▶ What you should do
A word-for-word repeat of all the data is the goal.

▶ Records contained in a dataset
<<<<
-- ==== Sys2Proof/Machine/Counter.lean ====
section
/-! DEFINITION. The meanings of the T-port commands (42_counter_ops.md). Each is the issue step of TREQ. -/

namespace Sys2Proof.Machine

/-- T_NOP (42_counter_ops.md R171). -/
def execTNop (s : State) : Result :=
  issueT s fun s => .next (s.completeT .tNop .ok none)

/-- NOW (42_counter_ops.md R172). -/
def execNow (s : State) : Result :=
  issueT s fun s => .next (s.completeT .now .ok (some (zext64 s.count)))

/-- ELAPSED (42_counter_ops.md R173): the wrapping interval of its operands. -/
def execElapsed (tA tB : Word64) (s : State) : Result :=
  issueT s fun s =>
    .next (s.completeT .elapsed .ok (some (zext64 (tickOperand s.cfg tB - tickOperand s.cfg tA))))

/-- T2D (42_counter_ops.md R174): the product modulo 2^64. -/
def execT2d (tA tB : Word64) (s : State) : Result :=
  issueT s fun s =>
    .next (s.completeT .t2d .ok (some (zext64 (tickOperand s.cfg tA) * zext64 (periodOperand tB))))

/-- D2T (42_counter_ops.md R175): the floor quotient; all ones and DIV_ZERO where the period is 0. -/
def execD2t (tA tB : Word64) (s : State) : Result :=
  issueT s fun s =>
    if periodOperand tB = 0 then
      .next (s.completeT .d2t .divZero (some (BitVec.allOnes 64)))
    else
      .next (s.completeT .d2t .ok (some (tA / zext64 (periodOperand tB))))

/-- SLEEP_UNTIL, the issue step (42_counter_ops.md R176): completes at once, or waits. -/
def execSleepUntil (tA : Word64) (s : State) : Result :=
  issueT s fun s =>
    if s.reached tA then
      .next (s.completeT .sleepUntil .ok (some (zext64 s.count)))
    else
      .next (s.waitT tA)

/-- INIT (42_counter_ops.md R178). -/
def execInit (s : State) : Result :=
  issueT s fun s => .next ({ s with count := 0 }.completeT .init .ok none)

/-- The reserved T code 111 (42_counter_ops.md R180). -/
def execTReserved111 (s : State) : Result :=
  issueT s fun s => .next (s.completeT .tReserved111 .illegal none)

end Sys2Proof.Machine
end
>>>>
▶ Solution to this problem
-- ==== Sys2Proof/Machine/Counter.lean ====
section
/-! DEFINITION. The meanings of the T-port commands (42_counter_ops.md). Each is the issue step of TREQ. -/

namespace Sys2Proof.Machine

/-- T_NOP (42_counter_ops.md R171). -/
def execTNop (s : State) : Result :=
  issueT s fun s => .next (s.completeT .tNop .ok none)

/-- NOW (42_counter_ops.md R172). -/
def execNow (s : State) : Result :=
  issueT s fun s => .next (s.completeT .now .ok (some (zext64 s.count)))

/-- ELAPSED (42_counter_ops.md R173): the wrapping interval of its operands. -/
def execElapsed (tA tB : Word64) (s : State) : Result :=
  issueT s fun s =>
    .next (s.completeT .elapsed .ok (some (zext64 (tickOperand s.cfg tB - tickOperand s.cfg tA))))

/-- T2D (42_counter_ops.md R174): the product modulo 2^64. -/
def execT2d (tA tB : Word64) (s : State) : Result :=
  issueT s fun s =>
    .next (s.completeT .t2d .ok (some (zext64 (tickOperand s.cfg tA) * zext64 (periodOperand tB))))

/-- D2T (42_counter_ops.md R175): the floor quotient; all ones and DIV_ZERO where the period is 0. -/
def execD2t (tA tB : Word64) (s : State) : Result :=
  issueT s fun s =>
    if periodOperand tB = 0 then
      .next (s.completeT .d2t .divZero (some (BitVec.allOnes 64)))
    else
      .next (s.completeT .d2t .ok (some (tA / zext64 (periodOperand tB))))

/-- SLEEP_UNTIL, the issue step (42_counter_ops.md R176): completes at once, or waits. -/
def execSleepUntil (tA : Word64) (s : State) : Result :=
  issueT s fun s =>
    if s.reached tA then
      .next (s.completeT .sleepUntil .ok (some (zext64 s.count)))
    else
      .next (s.waitT tA)

/-- INIT (42_counter_ops.md R178). -/
def execInit (s : State) : Result :=
  issueT s fun s => .next ({ s with count := 0 }.completeT .init .ok none)

/-- The reserved T code 111 (42_counter_ops.md R180). -/
def execTReserved111 (s : State) : Result :=
  issueT s fun s => .next (s.completeT .tReserved111 .illegal none)

end Sys2Proof.Machine
end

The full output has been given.